• Berlin
  • Jacob Sweetman: Sweet FA

Berlin

Jacob Sweetman: Sweet FA

On Monday night a show of solidarity between the fans of 1. FC Union and Eintracht Frankfurt, together against the German football association, may not have come out with the most subtle of messages, but resulted in a victory nonetheless.

Image for Jacob Sweetman: Sweet FA
Photo courtesy of www.unveu.de

As Christian Arbeit strode onto the sainted pitch of the Stadion an der Alten Försterei on Monday night, he gave himself away with a wink.

“Unioner…” as is his customary introduction to the fans that had sold out most of the stadium.

“Frankfurter…” to the Eintracht fans that were supposed to be banned.

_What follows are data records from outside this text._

-- ==== Sys2Proof/Machine/Energy.lean ====
section
/-! DEFINITION. The energy model: supply domains, leakage, and what each unit drew in the last tick (Table 13-1,
R370-R372) (DESIGN CHOICE, log entry 8). -/

namespace Sys2Proof.Machine

open Sys2Proof

def updPower (f : Power → Power) (s : State) : State := { s with power := f s.power }

/-! ### Supply domains (Table 13-1) -/

def State.stackLive (s : State) (k : Nat) : Bool := !(s.stk k).bonds.lost

/-- Is supply domain d on, and what is its target in mV? Domains are numbered in the order of the table. -/
def State.domain (s : State) (d : Nat) : Bool × Nat :=
  if d < 384 then ((s.gate d).coreOn, s.vf s.power.step)
  else if d < 768 then ((s.gate (d - 384)).slabOn, 750)
  else if d < 792 then (s.stackLive (d - 768), s.vf s.power.step)
  else if d < 808 then (true, 750)
  else (s.flag (Reg.LNKp_CTL (d - 808)) F.LNKp_CTL.ENABLE, 800)

/-- The temperature of a stack's pair in 1/4 °C. -/
def State.stackTemp (s : State) (k : Nat) : Int := max (s.die k).reading (s.die (k + 24)).reading

/-- The sensor temperature of domain d in 1/4 °C. -/
def State.domainTemp (s : State) (d : Nat) : Int :=
  if d < 384 then s.stackTemp (d / 16)
  else if d < 768 then s.stackTemp ((d - 384) / 16)
  else if d < 792 then s.stackTemp (d - 768)
  else if d < 800 then (s.die (48 + (d - 792))).reading
  else if d < 808 then (s.die (56 + (d - 800))).reading
  else (s.die (56 + (d - 808))).reading

/-! ### Leakage (R370) -/

/-- The leakage of domain d in mW at `mv` mV and its present temperature, none while it is off. -/
def State.leakAt (s : State) (d mv : Nat) : Nat :=
  if (s.domain d).1 then Config.leakage d mv (s.domainTemp d) else 0

/-- The domains of stack k: its cores, its slabs and its uncore. -/
def stackDomains (k : Nat) : List Nat :=
  (List.range 16).map (16 * k + ·) ++ (List.range 16).map (384 + 16 * k + ·) ++ [768 + k]

/-- Lk of R368: the leakage of stack k in mW with its step-driven domains at `mv` mV. -/
def State.stackLeak (s : State) (k mv : Nat) : Nat :=
  ((stackDomains k).map fun d => s.leakAt d (if 384 ≤ d ∧ d < 768 then 750 else mv)).sum

/-- The leakage energy of each domain up to now, in mW for 1/8 ns. -/
def leakSettle (s : State) : State :=
  updPower (fun p => { p with
    leakJ := p.leak.foldl (fun m e =>
      sset (fun _ => 0) m e.1 (sget (fun _ => 0) m e.1 + e.2 * (s.now - p.leakFrom))) p.leakJ,
    leakFrom := s.now }) s

/-! ### Units and their energy (R370, R371) -/

/-- A unit whose energy is modelled. -/
inductive EUnit where
  | core (i : Nat)
  | stack (k : Nat)
  | port (p : Nat)
  | hbm (m : Nat)
  deriving DecidableEq, Repr

/-- The event classes of R370 in the order of its text, from 0: instructions of the seven pipes, multiply-adds of the
three format classes, other tensor operations, local-array words; slab port-cycles, L2 lookups, bursts, flit hops; link
flits; HBM reads, writes and refreshes; clocked idle cycles. -/
def EUnit.classes : EUnit → List Nat
  | .core _ => List.range 12 ++ [20]
  | .stack _ => [12, 13, 14, 15, 20]
  | .port _ => [16, 20]
  | .hbm _ => [17, 18, 19, 20]

/-- A number of the unit, for the counts that no register shows. -/
def EUnit.code : EUnit → Nat
  | .core i => i
  | .stack k => 384 + k
  | .port p => 408 + p
  | .hbm m => 416 + m

/-- Its supply domains. -/
def EUnit.domains : EUnit → List Nat
  | .core i => [i]
  | .stack k => (List.range 16).map (384 + 16 * k + ·) ++ [768 + k]
  | .port p => [800 + p, 808 + p]
  | .hbm m => [792 + m]

/-- The voltage at which the unit's events of class j happen, with the step's at `mv`. -/
def EUnit.mvAt (u : EUnit) (mv j : Nat) : Nat :=
  match u with
  | .core _ => mv
  | .stack _ => if j = 12 then 750 else mv
  | _ => 750

/-- The events of class j of a unit in the tick that `x` ended: those a counter register shows, as latched. -/
def State.events (s : State) (x : Meas) (u : EUnit) (j : Nat) : Nat :=
  match u, j with
  | .stack k, 13 => ((List.range 8).map fun c =>
      (s.reg (Reg.STK_CNT_L2Hk k c)).toNat + (s.reg (Reg.STK_CNT_L2Mk k c)).toNat).sum
  | .port p, 16 => (s.reg (Reg.LNKp_CNT_TXFLIT p)).toNat + (s.reg (Reg.LNKp_CNT_RXFLIT p)).toNat
  | .hbm m, 17 => (s.reg (Reg.MCm_CNT_RD m)).toNat
  | .hbm m, 18 => (s.reg (Reg.MCm_CNT_WR m)).toNat
  | _, _ => Config.events x.n u.code j

/-- The dynamic energy of a unit in pJ times 750²: count × coefficient × voltage² over its classes. -/
def State.dynEnergy (s : State) (x : Meas) (u : EUnit) : Nat :=
  (u.classes.map fun j => s.events x u j * (Config.coeff j).toNat * (u.mvAt x.mv j) ^ 2).sum

/-- The energy of a unit in the last tick in µJ: dynamic and leakage. -/
def State.unitEnergy (s : State) (x : Meas) (u : EUnit) : Nat :=
  let leak := (u.domains.map fun d => sget (fun _ => 0) x.leakJ d).sum
  (2 * s.dynEnergy x u + 140625 * leak) / 1125000000000

/-- PWR_E_PKG: every unit, and what is attributed to none (R371). -/
def State.pkgEnergy (s : State) (x : Meas) : Nat :=
  ((List.range 384).map fun i => s.unitEnergy x (.core i)).sum
    + ((List.range 24).map fun k => s.unitEnergy x (.stack k)).sum
    + ((List.range 8).map fun p => s.unitEnergy x (.port p) + s.unitEnergy x (.hbm p)).sum
    + Config.restEnergy x.n

/-- PWR_E_MEAS: some value; for a tick of 100 µs or longer one of which PWR_E_PKG lies within 5 % (R371). -/
def State.measEnergy (s : State) (x : Meas) : Nat :=
  let v := (Config.measured x.n Reg.PWR_E_MEAS).toNat
  let e := s.pkgEnergy x
  if x.span < 800000 then v
  else
    let lo := ceilDiv (100 * e) 105
    lo + v % (100 * e / 95 + 1 - lo)

/-- D of R368 for stack k in the last tick, in mW, as a fraction: the dynamic energy of its cores and of its own, over the
time. -/
def State.dynPower (s : State) (k : Nat) : Nat × Nat :=
  match s.meas with
  | none => (0, 1)
  | some x =>
    (8 * (((List.range 16).map fun c => s.dynEnergy x (.core (16 * k + c))).sum + s.dynEnergy x (.stack k)),
      max 1 (562500 * x.span))

/-! ### Droop and hold-back cycles (R359, R369) -/

/-- CORE_CNT_STRETCH counts the periods core i has skipped since it was last counted; `go`: it skips on. -/
def skipCount (i : Nat) (go : Bool) (s : State) : State :=
  let s' := match sget (fun _ => none) s.power.skipFrom i with
    | some t => s.count (Reg.CORE_CNT_STRETCH (i / 16) (i % 16)) (s.cyclesIn (s.now - t))
    | none => s
  updPower (fun p => { p with skipFrom := sset (fun _ => none) p.skipFrom i (if go then some s.now else none) }) s'

/-- What runs at a boundary is counted to the tick that ends there (R46, R55). -/
def settleTick (s : State) : State :=
  let s := forEach s.power.skipFrom (fun e s => skipCount e.1 true s) s
  leakSettle (forEach (List.range 24) holdCount s)

end Sys2Proof.Machine
end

“Shhhhhhh…” It was a tacit recognition that there were well over a thousand of last season’s self-proclaimed losers at football, but champions at fighting – the krawallmeisters in a Bundesliga season that saw them relegated – were swelling the ranks amongst the home fans.

Of course he knew they were there, after all it was the Union fans themselves who had helped for most of the tickets to fall into their hands after the DFB had announced that Eintracht would not be allowed to bring anyone to the game following trouble at the Fortuna Düsseldorf game in February.

It was a show of solidarity with a rival club. Football fans are loathe to come together in gushing scenes of mutual adoration – excepting the positively alien (and it can’t be weird just to me) of the fan friendships that spring up across the country – but the enemy of my enemy is my friend and all that. They came together in mutual distrust and loathing of the DFB – the German football association.

The backslapping would go on throughout a game that at many points nobody seemed to really be paying any attention to at all. They were concentrating on the result coming from across the city at the cannily organised derby between Union’s under 23’s and BFC Dynamo, and they were busy singing against the DFB. They were happy together about the banner adorned with a statement of beautiful simplicity, but, one must say, not the most erudite of messages. Presumably they had decided that subtlety would be misplaced.

“DFB, fuck yourselves” was there for all to see within the stadium, and without, on thousands of TVs across the country as SKY tried desperately to ignore it, and failed miserably.

Chants of “Fußballmafia DFB” washed around the stadium like a wave of self-satisfied backslapping on Oscar night, and as Eintracht took the lead after 10 minutes it became apparent just how many of their fans were in the stadium. I was stood at the opposite end to the banner – where the queues for beer are at their shortest, being a diligent football writer – and all around me people were screaming for their team. Somehow it turned out that I was the outsider in the away end. The end that wasn’t even supposed to exist.

Within minutes they were clamouring to get into the closed off pen that was supposed to be theirs. A couple climbed the fences and took their places. More and more gathered at the sides. Eventually, Union had no choice but to open the away end, in defiance of the DFB ruling, but it had to be done. It was simple common sense. Within seconds a torrent had appeared as the Frankfurters streamed to take their places.

It remains to be seen what will happen next, but it would appear that the DFB have already acquiesced to the growing campaigns against the draconian banning of away fans in German football in the wake of the protests leading up to the big one at Union. The fans have won a small battle. For now.

But it still leaves simmering resentment in the face of ridiculous kick-off times set at the behest of SKY TV, and a groundswell of opinion that the rulers of the game are as out of touch as the traditional men in blazers that have always run the game in England. The DFB will be fought all the way by football fans struggling to retain control over their own club’s destinies.

There is a slight whiff of “What have the Romans ever done for us”, as the authorities try to balance the demands of 21st century commerce in a billion euro business, while curbing the excesses of the game’s worst behaved. They lead admirable campaigns against racism and homophobia, and, personally, I am a bit uncomfortable about absolute solidarity with a section of fans that are proud of their violent excesses, but the blanket banning of away fans was never going to be successful, and is also laying the blame for the actions of the minority on the many who use motorway service stations for buying overpriced, shitty cups of lukewarm grey coffee, and not as a place for ambushing the opposition’s buses.

So, in the words of Public Enemy:

“I’m not a law obeyer – so you can tell your mayor,

I’m a non-stop, rhythm rock poetry sayer

You just got caught a – for going out of order

And now you’re servin’ football teams their water.”

Union may have lost 4-0 on the night, but the fans of both sides could celebrate a victory together.